Required work: Begin at the line below that has "rw [hpred h0] at hw" and stop after the line that has "rw [hw] at hbit". Please restate only those lines, word for word.

Start of Data listing

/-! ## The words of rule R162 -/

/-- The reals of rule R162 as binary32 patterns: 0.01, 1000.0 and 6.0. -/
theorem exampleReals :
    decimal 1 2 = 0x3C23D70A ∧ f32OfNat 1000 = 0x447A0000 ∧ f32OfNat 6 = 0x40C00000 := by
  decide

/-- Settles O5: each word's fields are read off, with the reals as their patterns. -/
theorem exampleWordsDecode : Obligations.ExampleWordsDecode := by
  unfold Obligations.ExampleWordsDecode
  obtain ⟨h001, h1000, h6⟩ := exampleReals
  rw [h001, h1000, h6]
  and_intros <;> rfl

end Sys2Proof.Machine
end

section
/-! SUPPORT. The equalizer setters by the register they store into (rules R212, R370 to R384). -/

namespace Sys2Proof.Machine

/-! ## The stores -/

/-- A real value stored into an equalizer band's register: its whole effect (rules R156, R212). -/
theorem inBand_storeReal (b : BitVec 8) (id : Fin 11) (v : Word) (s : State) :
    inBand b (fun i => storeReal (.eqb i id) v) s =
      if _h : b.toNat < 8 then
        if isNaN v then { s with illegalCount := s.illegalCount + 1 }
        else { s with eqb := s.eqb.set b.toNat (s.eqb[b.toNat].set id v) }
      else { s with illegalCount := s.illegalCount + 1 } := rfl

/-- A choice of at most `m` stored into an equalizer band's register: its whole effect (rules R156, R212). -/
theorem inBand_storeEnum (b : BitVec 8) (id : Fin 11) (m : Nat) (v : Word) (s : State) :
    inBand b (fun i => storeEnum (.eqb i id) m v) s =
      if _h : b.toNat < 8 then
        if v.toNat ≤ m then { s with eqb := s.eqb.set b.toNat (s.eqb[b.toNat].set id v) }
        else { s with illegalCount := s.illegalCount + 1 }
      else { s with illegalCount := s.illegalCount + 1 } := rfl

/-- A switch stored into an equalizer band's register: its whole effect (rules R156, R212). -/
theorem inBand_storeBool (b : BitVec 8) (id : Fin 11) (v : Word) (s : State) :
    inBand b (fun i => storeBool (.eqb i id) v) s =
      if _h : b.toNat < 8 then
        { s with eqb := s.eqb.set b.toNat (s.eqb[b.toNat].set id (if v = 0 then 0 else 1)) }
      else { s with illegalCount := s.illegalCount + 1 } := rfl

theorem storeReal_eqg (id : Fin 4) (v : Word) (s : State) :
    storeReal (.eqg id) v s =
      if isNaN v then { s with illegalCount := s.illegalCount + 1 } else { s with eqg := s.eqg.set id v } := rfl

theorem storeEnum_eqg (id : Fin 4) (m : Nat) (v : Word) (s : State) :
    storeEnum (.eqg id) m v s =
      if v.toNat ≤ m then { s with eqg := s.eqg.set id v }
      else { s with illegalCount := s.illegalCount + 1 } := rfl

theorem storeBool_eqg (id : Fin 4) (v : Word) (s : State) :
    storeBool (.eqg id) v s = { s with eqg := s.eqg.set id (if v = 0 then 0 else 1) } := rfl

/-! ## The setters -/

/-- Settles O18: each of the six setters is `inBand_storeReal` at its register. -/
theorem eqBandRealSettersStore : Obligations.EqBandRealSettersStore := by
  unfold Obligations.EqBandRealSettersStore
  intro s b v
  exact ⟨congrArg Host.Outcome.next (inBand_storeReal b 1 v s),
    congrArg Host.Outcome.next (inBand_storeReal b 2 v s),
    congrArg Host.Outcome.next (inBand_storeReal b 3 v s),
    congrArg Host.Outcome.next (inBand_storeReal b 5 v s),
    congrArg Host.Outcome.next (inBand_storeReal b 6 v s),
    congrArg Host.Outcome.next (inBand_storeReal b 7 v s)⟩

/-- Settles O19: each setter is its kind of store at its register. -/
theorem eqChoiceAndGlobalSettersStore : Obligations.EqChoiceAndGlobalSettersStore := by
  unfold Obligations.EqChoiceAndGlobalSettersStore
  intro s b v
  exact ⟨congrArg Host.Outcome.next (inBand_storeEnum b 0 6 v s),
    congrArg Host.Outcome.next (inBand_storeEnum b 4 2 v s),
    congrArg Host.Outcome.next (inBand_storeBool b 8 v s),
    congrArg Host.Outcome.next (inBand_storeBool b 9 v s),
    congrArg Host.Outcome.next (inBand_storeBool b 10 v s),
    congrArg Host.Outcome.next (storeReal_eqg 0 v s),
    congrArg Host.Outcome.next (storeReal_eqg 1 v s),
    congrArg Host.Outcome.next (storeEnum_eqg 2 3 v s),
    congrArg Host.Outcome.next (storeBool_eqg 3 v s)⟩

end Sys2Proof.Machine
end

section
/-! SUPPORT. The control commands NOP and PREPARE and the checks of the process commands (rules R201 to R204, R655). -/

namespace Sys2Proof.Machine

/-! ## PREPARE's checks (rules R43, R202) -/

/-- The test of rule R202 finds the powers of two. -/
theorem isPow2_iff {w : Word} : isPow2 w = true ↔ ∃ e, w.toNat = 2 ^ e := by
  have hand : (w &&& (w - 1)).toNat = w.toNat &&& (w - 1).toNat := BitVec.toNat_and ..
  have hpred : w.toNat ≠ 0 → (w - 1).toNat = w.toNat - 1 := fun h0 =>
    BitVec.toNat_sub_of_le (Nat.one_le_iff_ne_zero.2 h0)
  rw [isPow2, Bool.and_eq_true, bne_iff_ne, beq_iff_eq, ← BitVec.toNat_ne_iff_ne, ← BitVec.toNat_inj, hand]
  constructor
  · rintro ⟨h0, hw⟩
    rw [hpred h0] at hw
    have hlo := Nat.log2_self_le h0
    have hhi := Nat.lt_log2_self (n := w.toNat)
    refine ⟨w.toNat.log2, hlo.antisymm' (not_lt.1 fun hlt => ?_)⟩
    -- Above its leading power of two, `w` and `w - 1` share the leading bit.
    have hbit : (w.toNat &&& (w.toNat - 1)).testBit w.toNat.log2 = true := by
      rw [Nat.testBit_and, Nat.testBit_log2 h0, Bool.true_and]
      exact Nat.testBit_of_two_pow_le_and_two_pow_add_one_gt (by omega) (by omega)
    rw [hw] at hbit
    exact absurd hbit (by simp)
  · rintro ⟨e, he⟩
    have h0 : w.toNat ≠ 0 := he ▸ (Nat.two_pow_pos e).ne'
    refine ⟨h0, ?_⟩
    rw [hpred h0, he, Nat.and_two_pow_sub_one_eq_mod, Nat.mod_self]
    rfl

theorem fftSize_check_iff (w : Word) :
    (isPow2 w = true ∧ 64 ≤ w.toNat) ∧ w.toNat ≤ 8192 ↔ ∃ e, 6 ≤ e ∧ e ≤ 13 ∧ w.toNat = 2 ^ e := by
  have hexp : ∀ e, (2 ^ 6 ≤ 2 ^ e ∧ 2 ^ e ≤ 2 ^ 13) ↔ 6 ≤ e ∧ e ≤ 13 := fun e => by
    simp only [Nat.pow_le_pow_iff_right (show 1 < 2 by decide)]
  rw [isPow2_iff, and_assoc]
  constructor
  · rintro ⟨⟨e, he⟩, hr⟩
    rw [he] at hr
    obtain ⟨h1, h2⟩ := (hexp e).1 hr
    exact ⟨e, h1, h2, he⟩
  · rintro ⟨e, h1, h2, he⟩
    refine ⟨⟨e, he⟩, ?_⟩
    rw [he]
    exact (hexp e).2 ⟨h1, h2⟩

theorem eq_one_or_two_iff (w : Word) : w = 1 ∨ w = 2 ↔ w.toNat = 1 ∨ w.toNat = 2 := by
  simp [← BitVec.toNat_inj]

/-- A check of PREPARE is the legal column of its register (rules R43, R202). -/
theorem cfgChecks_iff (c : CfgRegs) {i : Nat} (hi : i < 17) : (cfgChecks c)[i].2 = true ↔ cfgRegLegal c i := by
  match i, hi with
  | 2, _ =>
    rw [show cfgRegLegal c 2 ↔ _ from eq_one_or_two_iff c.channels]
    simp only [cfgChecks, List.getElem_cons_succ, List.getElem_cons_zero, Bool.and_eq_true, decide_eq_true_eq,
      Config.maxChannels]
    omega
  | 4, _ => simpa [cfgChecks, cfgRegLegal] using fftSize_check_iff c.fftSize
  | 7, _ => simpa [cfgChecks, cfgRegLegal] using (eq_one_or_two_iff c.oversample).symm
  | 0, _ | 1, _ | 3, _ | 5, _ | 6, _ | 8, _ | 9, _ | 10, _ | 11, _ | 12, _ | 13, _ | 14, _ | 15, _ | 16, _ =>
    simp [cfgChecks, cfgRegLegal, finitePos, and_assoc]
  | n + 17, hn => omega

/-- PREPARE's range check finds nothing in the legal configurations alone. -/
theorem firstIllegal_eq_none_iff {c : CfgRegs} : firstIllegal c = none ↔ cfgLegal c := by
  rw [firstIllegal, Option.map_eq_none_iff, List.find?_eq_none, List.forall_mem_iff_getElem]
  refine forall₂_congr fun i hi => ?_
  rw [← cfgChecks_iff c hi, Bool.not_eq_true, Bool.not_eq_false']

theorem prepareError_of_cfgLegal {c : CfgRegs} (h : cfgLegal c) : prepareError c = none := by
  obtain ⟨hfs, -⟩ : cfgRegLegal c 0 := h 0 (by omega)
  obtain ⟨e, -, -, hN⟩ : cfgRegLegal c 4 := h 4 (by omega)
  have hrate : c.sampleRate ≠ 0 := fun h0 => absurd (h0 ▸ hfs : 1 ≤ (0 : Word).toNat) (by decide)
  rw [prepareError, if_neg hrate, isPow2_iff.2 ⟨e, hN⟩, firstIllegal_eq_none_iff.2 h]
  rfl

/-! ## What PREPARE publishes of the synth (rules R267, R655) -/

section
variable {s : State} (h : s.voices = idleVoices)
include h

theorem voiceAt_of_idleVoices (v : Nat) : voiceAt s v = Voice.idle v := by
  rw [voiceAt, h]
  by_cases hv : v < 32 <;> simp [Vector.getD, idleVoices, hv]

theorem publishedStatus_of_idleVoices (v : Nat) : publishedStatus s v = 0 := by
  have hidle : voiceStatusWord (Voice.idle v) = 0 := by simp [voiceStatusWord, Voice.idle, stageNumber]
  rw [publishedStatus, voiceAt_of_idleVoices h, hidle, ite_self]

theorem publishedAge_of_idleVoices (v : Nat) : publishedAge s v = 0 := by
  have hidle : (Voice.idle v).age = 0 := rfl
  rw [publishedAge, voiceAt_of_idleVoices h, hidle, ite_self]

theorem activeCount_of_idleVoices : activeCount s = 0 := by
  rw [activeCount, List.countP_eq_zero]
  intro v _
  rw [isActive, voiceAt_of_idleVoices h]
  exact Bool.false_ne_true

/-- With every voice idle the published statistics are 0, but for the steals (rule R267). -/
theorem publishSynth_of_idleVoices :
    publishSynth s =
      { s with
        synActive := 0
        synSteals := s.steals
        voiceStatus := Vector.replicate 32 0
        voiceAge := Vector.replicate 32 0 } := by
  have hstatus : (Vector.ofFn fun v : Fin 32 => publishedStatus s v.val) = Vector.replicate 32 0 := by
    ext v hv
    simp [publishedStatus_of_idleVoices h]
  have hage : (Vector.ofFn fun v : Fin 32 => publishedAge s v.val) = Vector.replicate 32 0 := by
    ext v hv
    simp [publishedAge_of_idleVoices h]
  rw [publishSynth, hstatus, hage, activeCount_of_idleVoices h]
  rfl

End of Data listing

Output of the task:
    rw [hpred h0] at hw
    have hlo := Nat.log2_self_le h0
    have hhi := Nat.lt_log2_self (n := w.toNat)
    refine ⟨w.toNat.log2, hlo.antisymm' (not_lt.1 fun hlt => ?_)⟩
    -- Above its leading power of two, `w` and `w - 1` share the leading bit.
    have hbit : (w.toNat &&& (w.toNat - 1)).testBit w.toNat.log2 = true := by
      rw [Nat.testBit_and, Nat.testBit_log2 h0, Bool.true_and]
      exact Nat.testBit_of_two_pow_le_and_two_pow_add_one_gt (by omega) (by omega)
    rw [hw] at hbit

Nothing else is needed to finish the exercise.